● Directions for this task
Lift out, unaltered, the lines of the material below between the line holding "(Config.freeNat c 1)" and the line holding "dstAddr := BitVec.ofNat", counting both.

● Extracted material
-- ==== Sys2Proof/Machine/Ops.lean ====
section
/-! DEFINITION. The named operations every meaning shares: the data memory, the platform's admission of accesses, the free values, the register window, the error end and the completion of a command, acceptance with the static checks, and the reset. -/

namespace Sys2Proof.Machine

/-! ### The data memory (20_memory.md R48, R58) -/

/-- What a byte nothing has written reads as. DESIGN CHOICE (log 4): the spec gives the memory no contents. -/
def unlistedByte : Byte := 0

/-- Read one byte. -/
def Memory.read : Memory → Nat → Byte
  | [], _ => unlistedByte
  | (b, v) :: t, a => if a = b then v else Memory.read t a

/-- Put a byte into the canonical list: in its place, or out of the list if it is what an unlisted address
reads as. -/
def Memory.put : Memory → Nat → Byte → Memory
  | [], a, v => if v = unlistedByte then [] else [(a, v)]
  | (b, u) :: t, a, v =>
    if a < b then (if v = unlistedByte then (b, u) :: t else (a, v) :: (b, u) :: t)
    else if a = b then (if v = unlistedByte then t else (a, v) :: t)
    else (b, u) :: Memory.put t a v

/-- Write one byte; there is no byte at or above 2^32 (20_memory.md R48). -/
def Memory.write (m : Memory) (a : Nat) (v : Byte) : Memory :=
  if a < Config.dataSpace then Memory.put m a v else m

/-- Write a byte string at rising addresses (20_memory.md R53). -/
def Memory.writeBytes : Memory → Nat → List Byte → Memory
  | m, _, [] => m
  | m, a, b :: bs => Memory.writeBytes (Memory.write m a b) (a + 1) bs

/-- Read `n` bytes at rising addresses (20_memory.md R53). -/
def Memory.readBytes (m : Memory) (a n : Nat) : List Byte := (List.range n).map fun k => Memory.read m (a + k)

/-- Every byte of `[base, base + n)` takes the free value of its address under the counter `ctr`. -/
def Memory.scramble (m : Memory) (ctr base : Nat) : Nat → Memory
  | 0 => m
  | n + 1 => Memory.write (Memory.scramble m ctr base n) (base + n) (Config.freeByte ctr (base + n))

/-- The canonical form from an address on: strictly rising addresses of the data space, no byte equal to
what an unlisted address reads as. -/
def Memory.wfFrom : Nat → Memory → Bool
  | _, [] => true
  | lo, (b, v) :: t => lo ≤ b && b < Config.dataSpace && v != unlistedByte && Memory.wfFrom (b + 1) t

/-- The canonical form. -/
def Memory.wf (m : Memory) : Bool := Memory.wfFrom 0 m

/-! ### Regions and the platform (20_memory.md R54, 60_exceptions.md R152) -/

/-- The address lies in the region. -/
def inRegion (r : Region) (a : Nat) : Bool := r.base ≤ a && a < r.base + r.len

/-- Two regions overlap: both non-empty and sharing an address (20_memory.md R54). -/
def regionsOverlap (r q : Region) : Bool :=
  0 < r.len && 0 < q.len && r.base < q.base + q.len && q.base < r.base + r.len

/-- MAX_DIM (00_scope.md R8). -/
def maxDim (p : Platform) : Nat := p.maxDimIndex.val + 1

/-- BUS_ADMIT (00_scope.md R8, 60_exceptions.md R152): an address the platform does not refuse. An
address outside the data space is refused (log 10). -/
def admits (p : Platform) (k : Access) (a : Nat) : Bool :=
  a < Config.dataSpace && p.refuses.all fun r => !(r.kind == k && r.base ≤ a && a < r.base + r.len)

/-- Those of the addresses that the platform refuses. -/
def refusedOf (p : Platform) (k : Access) (as : List Nat) : List Nat := as.filter fun a => !admits p k a

/-- The addresses of a range. -/
def addrRange (base n : Nat) : List Nat := (List.range n).map fun k => base + k

/-! ### The latched command (10_state.md R41) -/

/-- The source region of a latched command (20_memory.md R54). -/
def Latch.srcRegion (l : Latch) : Region := ⟨l.srcAddr.toNat, l.srcLen.toNat⟩

/-- The destination region of a latched command (20_memory.md R54). -/
def Latch.dstRegion (l : Latch) : Region := ⟨l.dstAddr.toNat, l.dstCap.toNat⟩

/-- The command word the fields were latched from (43_commands.md R133). -/
def Latch.word (l : Latch) : Word := cmdWord l.rsv l.op l.chan l.fset l.orient l.k

/-- The command has a destination region: ENCP, DECP, ENCC or DECC (60_exceptions.md R150). -/
def Latch.hasDst (l : Latch) : Bool := 1 ≤ l.op.toNat && l.op.toNat ≤ 4

/-- The command's source is a plane: ENCP, ENCC, PRED or COST (60_exceptions.md R150). -/
def Latch.planeSource (l : Latch) : Bool :=
  l.op.toNat == 1 || l.op.toNat == 3 || l.op.toNat == 5 || l.op.toNat == 6

/-- The command decodes to a plane: DECP or DECC (60_exceptions.md R150). -/
def Latch.planeResult (l : Latch) : Bool := l.op.toNat == 2 || l.op.toNat == 4

/-- The regions whose stability the host owes to a command (70_reset_and_hazards.md R172, R173; log 12). -/
def guardOf (l : Latch) : Guard :=
  { src := if l.op.toNat = 0 then ⟨0, 0⟩ else l.srcRegion
    dst := if l.hasDst then l.dstRegion else ⟨0, 0⟩ }

/-- What acceptance of the word `v` latches (10_state.md R41, 43_commands.md R133). -/
def latchOf (v : Word) (r : Regs) : Latch :=
  { op := cmdOp v, chan := cmdChan v, fset := cmdFset v, orient := cmdOrient v, k := cmdK v, rsv := cmdRsv v
    width := r.width, height := r.height, srcAddr := r.srcAddr, srcLen := r.srcLen
    dstAddr := r.dstAddr, dstCap := r.dstCap, predY := r.predY, predX := r.predX
    flag := r.scanFlags.getLsbD (cmdChan v).toNat }

/-! ### Free values (log 6, 7, 8) -/

/-- A latch whose every field is free: lat after a reset (10_state.md R46). -/
def freeLatch (c : Nat) : Latch :=
  { op := BitVec.ofNat 4 (Config.freeNat c 0), chan := BitVec.ofNat 2 (Config.freeNat c 1)
    fset := Config.freeNat c 2 % 2 == 1, orient := Config.freeNat c 3 % 2 == 1
    k := BitVec.ofNat 4 (Config.freeNat c 4), rsv := BitVec.ofNat 20 (Config.freeNat c 5)
    width := BitVec.ofNat 32 (Config.freeNat c 6), height := BitVec.ofNat 32 (Config.freeNat c 7)
    srcAddr := BitVec.ofNat 32 (Config.freeNat c 8), srcLen := BitVec.ofNat 32 (Config.freeNat c 9)
    dstAddr := BitVec.ofNat 32 (Config.freeNat c 10), dstCap := BitVec.ofNat 32 (Config.freeNat c 11)
    predY := BitVec.ofNat 32 (Config.freeNat c 12), predX := BitVec.ofNat 32 (Config.freeNat c 13)
    flag := Config.freeNat c 14 % 2 == 1 }

/-- Hidden state whose every field is free: the history and the rest between commands and after a reset
(10_state.md R43, R44, R46). -/
def freeEngine (c : Nat) : Engine :=
  { width := Config.freeNat c 20, y := Config.freeNat c 21, cur := Config.freeNat c 22
    prior := Config.freeRow c 0, priorprior := Config.freeRow c 1
    cands := Config.freeRows c 0, costs := Config.freeNats c 0
    rows := Config.freeRows c 1, stream := Config.freeRow c 2
    s0 := Config.freeRow c 3, s1 := Config.freeRow c 4, c0 := Config.freeRow c 5, c1 := Config.freeRow c 6 }

/-- One of the refused addresses, which one is free (60_exceptions.md R152; log 8). -/
def pickRefused (c : Nat) (as : List Nat) : Nat := as.getD (Config.freeIndex c % as.length) 0

/-- Every byte of a region becomes unspecified (20_memory.md R57, 70_reset_and_hazards.md R169). -/
def scrambleRegion (r : Region) (s : State) : State :=
  { s with mem := Memory.scramble s.mem s.freeCtr r.base r.len, freeCtr := s.freeCtr + 1 }

/-! ### The end of a command: completion and the error end -/

/-- A length as a register holds it, saturating at 0xFFFFFFFF (10_state.md R35, 43_commands.md R139). -/
def sat32 (n : Nat) : Word := BitVec.ofNat 32 (min n 0xFFFFFFFF)

/-- What every end of a command does: IDLE, and the hidden state does not survive (10_state.md R43, R44).
DESIGN CHOICE (log 26): the latch keeps its last contents until the next acceptance or reset; row 12 of
93_implementation_defined.md allows any value there, and nothing reads it (10_state.md R41). -/
def endCommand (s : State) : State :=
  { s with phase := .idle, eng := freeEngine s.freeCtr, freeCtr := s.freeCtr + 1 }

● Result of this task
  { op := BitVec.ofNat 4 (Config.freeNat c 0), chan := BitVec.ofNat 2 (Config.freeNat c 1)
    fset := Config.freeNat c 2 % 2 == 1, orient := Config.freeNat c 3 % 2 == 1
    k := BitVec.ofNat 4 (Config.freeNat c 4), rsv := BitVec.ofNat 20 (Config.freeNat c 5)
    width := BitVec.ofNat 32 (Config.freeNat c 6), height := BitVec.ofNat 32 (Config.freeNat c 7)
    srcAddr := BitVec.ofNat 32 (Config.freeNat c 8), srcLen := BitVec.ofNat 32 (Config.freeNat c 9)
    dstAddr := BitVec.ofNat 32 (Config.freeNat c 10), dstCap := BitVec.ofNat 32 (Config.freeNat c 11)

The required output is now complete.